(Beginning of DATA)

-- ==== Sys2Proof/Laws/Reports.lean ====
section
/-!
SUPPORT. Events (R333, R335, R510): what raising them changes, and all that it leaves alone.
-/
namespace Sys2Proof.Machine
open Sys2Proof

/-! `OnlyReports` is a preorder. -/

theorem OnlyReports.refl (s : State) : OnlyReports s s := ⟨rfl, rfl, fun _ => rfl, fun _ _ => rfl⟩

/-- What a ring's buffer holds depends on its entry alone. -/
theorem inRingBuffer_of {r q : Ring} (h : ringBesideReports r = ringBesideReports q) (a : Nat) : inRingBuffer r a ↔ inRingBuffer q a := by
  have he : r.entry = q.entry := (congrArg Ring.entry h :)
  simp [inRingBuffer, Ring.enabled, Ring.base, Ring.size, Ring.log2, Ring.kind, he]

theorem OnlyReports.outside {s t : State} (h : OnlyReports s t) {a : Nat} (ha : outsideRings s a) : outsideRings t a :=
  fun n hn => ha n ((inRingBuffer_of (h.rings n) a).mp hn)

theorem OnlyReports.trans {s t u : State} (h : OnlyReports s t) (k : OnlyReports t u) : OnlyReports s u :=
  ⟨k.rest.trans h.rest, k.weala.trans h.weala, fun n => (k.rings n).trans (h.rings n),
    fun a ha => (k.memory a (h.outside ha)).trans (h.memory a ha)⟩

/-! Each operation. -/

/-- A change of a ring's tail, state, fault, event number and holdoff. -/
theorem onlyReports_setRing (s : State) (n : Nat) (r : Ring) (h : ringBesideReports r = ringBesideReports (getRing s n)) :
    OnlyReports s (setRing s n r) := by
  refine ⟨rfl, rfl, fun m => ?_, fun _ _ => rfl⟩
  by_cases hm : m = n
  · subst hm; rw [getRing_same]; exact h
  · rw [getRing_other s r hm]

theorem onlyReports_raiseMsix (s : State) (n : Nat) : OnlyReports s (raiseMsix s n) := by
  unfold raiseMsix
  dsimp only
  split
  · exact .refl s
  · split
    · exact onlyReports_setRing _ _ _ rfl
    · split
      · exact .refl s
      · split
        · split
          · exact .refl s
          · exact ⟨rfl, rfl, fun _ => rfl, fun _ _ => rfl⟩
        have h : OnlyReports s { s with msix := ((getRing s n).msixPort, (getRing s n).msixVec) :: s.msix } :=
          ⟨rfl, rfl, fun _ => rfl, fun _ _ => rfl⟩
        exact h.trans (onlyReports_setRing _ _ _ (by rfl))

theorem onlyReports_logEvent (s : State) (ev : Event) : OnlyReports s (logEvent s ev) := by
  unfold logEvent
  split
  · exact .refl s
  · exact ⟨rfl, rfl, fun _ => rfl, fun _ _ => rfl⟩

theorem onlyReports_sendOn (s : State) (b : Binding) (l : List MgmtMsg) : OnlyReports s (sendOn s b l) := ⟨rfl, rfl, fun _ => rfl, fun _ _ => rfl⟩

theorem onlyReports_freshWord (s : State) : OnlyReports s (freshWord s).2 := ⟨rfl, rfl, fun _ => rfl, fun _ _ => rfl⟩

/-- A write beside memory changes none of what a report leaves. -/
theorem besideReports_of_memory {s t : State} (h : besideMemory t = besideMemory s) : besideReports t = besideReports s :=
  (congrArg besideReports h :)

theorem rings_of_memory {s t : State} (h : besideMemory t = besideMemory s) : t.rings = s.rings := (congrArg (fun x : State => x.rings) h :)
theorem weala_of_memory {s t : State} (h : besideMemory t = besideMemory s) : t.weala = s.weala := (congrArg (fun x : State => x.weala) h :)

/-- A write of an entry into a ring's own buffer is a report. -/
theorem onlyReports_entry (s : State) (n : Nat) (i : BitVec 32) (bs : List Byte) (he : (getRing s n).enabled = true) (hb : bs ≠ [])
    (hl : bs.length ≤ ringEntryBytes (getRing s n).kind) : OnlyReports s (writeMem s ((getRing s n).slotAddr i) bs).1 := by
  have w := writeMem_spec s ((getRing s n).slotAddr i) bs
  refine ⟨besideReports_of_memory w.1, by rw [weala_of_memory w.1], fun m => by rw [getRing_of _ _ m (rings_of_memory w.1)], fun a ha => ?_⟩
  apply w.2.1
  have hout := ha n
  simp only [inRingBuffer, he, true_and, not_and, Nat.not_le] at hout
  have hpos : 0 < bs.length := List.length_pos_iff.mpr hb
  have hsize : i.toNat % (getRing s n).size < (getRing s n).size := Nat.mod_lt _ (Nat.two_pow_pos _)
  unfold Ring.slotAddr
  generalize i.toNat % (getRing s n).size = k at hsize
  generalize (getRing s n).size = z at *
  generalize ringEntryBytes (getRing s n).kind = e at *
  have hk : k * e + e ≤ z * e := by rw [← Nat.succ_mul]; exact Nat.mul_le_mul_right _ hsize
  by_cases h1 : (getRing s n).base / 64 ≤ a / 64
  · right; have := hout h1; omega
  · left; omega

theorem bytesOf_length (n v : Nat) : (bytesOf n v).length = n := by
  induction n generalizing v with
  | zero => rfl
  | succ n ih => simp [bytesOf, ih]

theorem onlyReports_putEvent (s : State) (ev : Event) (n : Nat) (he : (getRing s n).enabled = true) (hk : (getRing s n).kind = 2) :
    OnlyReports s (putEvent s ev n).1 := by
  unfold putEvent
  dsimp only
  split
  · exact onlyReports_setRing _ _ _ rfl
  · split
    · exact onlyReports_setRing _ _ _ rfl
    · have w := onlyReports_entry s n (getRing s n).tail
        (bytesOf 64 (eventRecord s ev ((getRing s n).pass (getRing s n).tail) (getRing s n).eventSeq)) he
        (by intro h; have := congrArg List.length h; rw [bytesOf_length] at this; simp at this)
        (by rw [bytesOf_length, hk]; exact Nat.le_refl _)
      have k := getRing_of _ _ n (rings_of_memory (writeMem_spec s ((getRing s n).slotAddr (getRing s n).tail)
        (bytesOf 64 (eventRecord s ev ((getRing s n).pass (getRing s n).tail) (getRing s n).eventSeq))).1)
      split
      · exact w.trans ((onlyReports_setRing _ _ _ (by rw [k]; rfl)).trans (onlyReports_raiseMsix ..))
      · exact w.trans (onlyReports_setRing _ _ _ (by rw [k]; rfl))

/-- Delivering an event only reports (R333). -/
theorem onlyReports_deliver (fuel : Nat) (s : State) (ev : Event) : OnlyReports s (deliver fuel s ev) := by
  have log (s : State) (ev : Event) : OnlyReports s (if ev.platform then logEvent s ev else s) := by
    split
    · exact onlyReports_logEvent ..
    · exact .refl s
  induction fuel generalizing s ev with
  | zero => exact log s ev
  | succ fuel ih =>
    unfold deliver
    refine foldl_keeps (OnlyReports s) _ _ _ (log s ev) fun t e _ h => ?_
    dsimp only
    split
    · rename_i hf
      simp only [eventFor, Bool.and_eq_true, beq_iff_eq] at hf
      have p := onlyReports_putEvent t ev e.1 hf.1.1 hf.1.2
      split
      · exact h.trans p
      · exact h.trans (p.trans (ih ..))
    · exact h

/-- Raising an event only reports: everything beside memory, the rings and Weala's log stands, and memory changes in rings' buffers alone. -/
theorem onlyReports_raise (s : State) (ev : Event) : OnlyReports s (raise s ev) := by
  unfold raise
  dsimp only
  split
  · exact (onlyReports_deliver ..).trans (onlyReports_sendOn ..)
  · exact onlyReports_deliver ..

theorem onlyReports_setupRefused (s : State) (o : Nat) : OnlyReports s (setupRefused s o) := by
  unfold setupRefused
  exact (onlyReports_freshWord s).trans (onlyReports_raise ..)

theorem onlyReports_announce (s t : State) : OnlyReports t (announce s t) := onlyReports_sendOn ..

/-! The same as equations, for rewriting. -/

@[simp] theorem besideReports_raise (s : State) (ev : Event) : besideReports (raise s ev) = besideReports s := (onlyReports_raise s ev).rest
@[simp] theorem besideReports_setupRefused (s : State) (o : Nat) : besideReports (setupRefused s o) = besideReports s :=
  (onlyReports_setupRefused s o).rest

@[simp] theorem raise_pending (s : State) (ev : Event) : (raise s ev).pending = s.pending := (congrArg (fun x : State => x.pending) (besideReports_raise s ev) :)
@[simp] theorem raise_pages (s : State) (ev : Event) : (raise s ev).pages = s.pages := (congrArg (fun x : State => x.pages) (besideReports_raise s ev) :)
@[simp] theorem raise_pageRuns (s : State) (ev : Event) : (raise s ev).pageRuns = s.pageRuns := (congrArg (fun x : State => x.pageRuns) (besideReports_raise s ev) :)
@[simp] theorem raise_cores (s : State) (ev : Event) : (raise s ev).cores = s.cores := (congrArg (fun x : State => x.cores) (besideReports_raise s ev) :)
@[simp] theorem raise_palms (s : State) (ev : Event) : (raise s ev).palms = s.palms := (congrArg (fun x : State => x.palms) (besideReports_raise s ev) :)
@[simp] theorem raise_parts (s : State) (ev : Event) : (raise s ev).parts = s.parts := (congrArg (fun x : State => x.parts) (besideReports_raise s ev) :)
@[simp] theorem raise_cuffs (s : State) (ev : Event) : (raise s ev).cuffs = s.cuffs := (congrArg (fun x : State => x.cuffs) (besideReports_raise s ev) :)
@[simp] theorem raise_ctxs (s : State) (ev : Event) : (raise s ev).ctxs = s.ctxs := (congrArg (fun x : State => x.ctxs) (besideReports_raise s ev) :)
@[simp] theorem raise_hbm (s : State) (ev : Event) : (raise s ev).hbm = s.hbm := (congrArg (fun x : State => x.hbm) (besideReports_raise s ev) :)
@[simp] theorem raise_xports (s : State) (ev : Event) : (raise s ev).xports = s.xports := (congrArg (fun x : State => x.xports) (besideReports_raise s ev) :)
@[simp] theorem raise_hports (s : State) (ev : Event) : (raise s ev).hports = s.hports := (congrArg (fun x : State => x.hports) (besideReports_raise s ev) :)
@[simp] theorem raise_tiles (s : State) (ev : Event) : (raise s ev).tiles = s.tiles := (congrArg (fun x : State => x.tiles) (besideReports_raise s ev) :)
@[simp] theorem raise_packets (s : State) (ev : Event) : (raise s ev).packets = s.packets := (congrArg (fun x : State => x.packets) (besideReports_raise s ev) :)
@[simp] theorem raise_bursts (s : State) (ev : Event) : (raise s ev).bursts = s.bursts := (congrArg (fun x : State => x.bursts) (besideReports_raise s ev) :)
@[simp] theorem raise_escape (s : State) (ev : Event) : (raise s ev).escape = s.escape := (congrArg (fun x : State => x.escape) (besideReports_raise s ev) :)
@[simp] theorem raise_escapeLoading (s : State) (ev : Event) : (raise s ev).escapeLoading = s.escapeLoading := (congrArg (fun x : State => x.escapeLoading) (besideReports_raise s ev) :)
@[simp] theorem raise_quietDue (s : State) (ev : Event) : (raise s ev).quietDue = s.quietDue := (congrArg (fun x : State => x.quietDue) (besideReports_raise s ev) :)
@[simp] theorem raise_mitten (s : State) (ev : Event) : (raise s ev).mitten = s.mitten := (congrArg (fun x : State => x.mitten) (besideReports_raise s ev) :)
@[simp] theorem raise_holes (s : State) (ev : Event) : (raise s ev).holes = s.holes := (congrArg (fun x : State => x.holes) (besideReports_raise s ev) :)
@[simp] theorem raise_gradeStored (s : State) (ev : Event) : (raise s ev).gradeStored = s.gradeStored := (congrArg (fun x : State => x.gradeStored) (besideReports_raise s ev) :)
@[simp] theorem raise_changes (s : State) (ev : Event) : (raise s ev).changes = s.changes := (congrArg (fun x : State => x.changes) (besideReports_raise s ev) :)
@[simp] theorem raise_resets (s : State) (ev : Event) : (raise s ev).resets = s.resets := (congrArg (fun x : State => x.resets) (besideReports_raise s ev) :)
@[simp] theorem raise_owning (s : State) (ev : Event) : (raise s ev).owning = s.owning := (congrArg (fun x : State => x.owning) (besideReports_raise s ev) :)
@[simp] theorem raise_setup (s : State) (ev : Event) : (raise s ev).setup = s.setup := (congrArg (fun x : State => x.setup) (besideReports_raise s ev) :)
@[simp] theorem raise_fns (s : State) (ev : Event) : (raise s ev).fns = s.fns := (congrArg (fun x : State => x.fns) (besideReports_raise s ev) :)
@[simp] theorem raise_tb (s : State) (ev : Event) : (raise s ev).tb = s.tb := (congrArg (fun x : State => x.tb) (besideReports_raise s ev) :)
@[simp] theorem raise_pw (s : State) (ev : Event) : (raise s ev).pw = s.pw := (congrArg (fun x : State => x.pw) (besideReports_raise s ev) :)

(End of DATA)

### WHAT YOU WILL DO
Reproduce exactly, and only, the lines from the start of the entries through the one that contains "exact h.trans (onlyReports_setRing".

### WRITTEN REPLY
-- ==== Sys2Proof/Laws/Reports.lean ====
section
/-!
SUPPORT. Events (R333, R335, R510): what raising them changes, and all that it leaves alone.
-/
namespace Sys2Proof.Machine
open Sys2Proof

/-! `OnlyReports` is a preorder. -/

theorem OnlyReports.refl (s : State) : OnlyReports s s := ⟨rfl, rfl, fun _ => rfl, fun _ _ => rfl⟩

/-- What a ring's buffer holds depends on its entry alone. -/
theorem inRingBuffer_of {r q : Ring} (h : ringBesideReports r = ringBesideReports q) (a : Nat) : inRingBuffer r a ↔ inRingBuffer q a := by
  have he : r.entry = q.entry := (congrArg Ring.entry h :)
  simp [inRingBuffer, Ring.enabled, Ring.base, Ring.size, Ring.log2, Ring.kind, he]

theorem OnlyReports.outside {s t : State} (h : OnlyReports s t) {a : Nat} (ha : outsideRings s a) : outsideRings t a :=
  fun n hn => ha n ((inRingBuffer_of (h.rings n) a).mp hn)

theorem OnlyReports.trans {s t u : State} (h : OnlyReports s t) (k : OnlyReports t u) : OnlyReports s u :=
  ⟨k.rest.trans h.rest, k.weala.trans h.weala, fun n => (k.rings n).trans (h.rings n),
    fun a ha => (k.memory a (h.outside ha)).trans (h.memory a ha)⟩

/-! Each operation. -/

/-- A change of a ring's tail, state, fault, event number and holdoff. -/
theorem onlyReports_setRing (s : State) (n : Nat) (r : Ring) (h : ringBesideReports r = ringBesideReports (getRing s n)) :
    OnlyReports s (setRing s n r) := by
  refine ⟨rfl, rfl, fun m => ?_, fun _ _ => rfl⟩
  by_cases hm : m = n
  · subst hm; rw [getRing_same]; exact h
  · rw [getRing_other s r hm]

theorem onlyReports_raiseMsix (s : State) (n : Nat) : OnlyReports s (raiseMsix s n) := by
  unfold raiseMsix
  dsimp only
  split
  · exact .refl s
  · split
    · exact onlyReports_setRing _ _ _ rfl
    · split
      · exact .refl s
      · split
        · split
          · exact .refl s
          · exact ⟨rfl, rfl, fun _ => rfl, fun _ _ => rfl⟩
        have h : OnlyReports s { s with msix := ((getRing s n).msixPort, (getRing s n).msixVec) :: s.msix } :=
          ⟨rfl, rfl, fun _ => rfl, fun _ _ => rfl⟩
        exact h.trans (onlyReports_setRing _ _ _ (by rfl))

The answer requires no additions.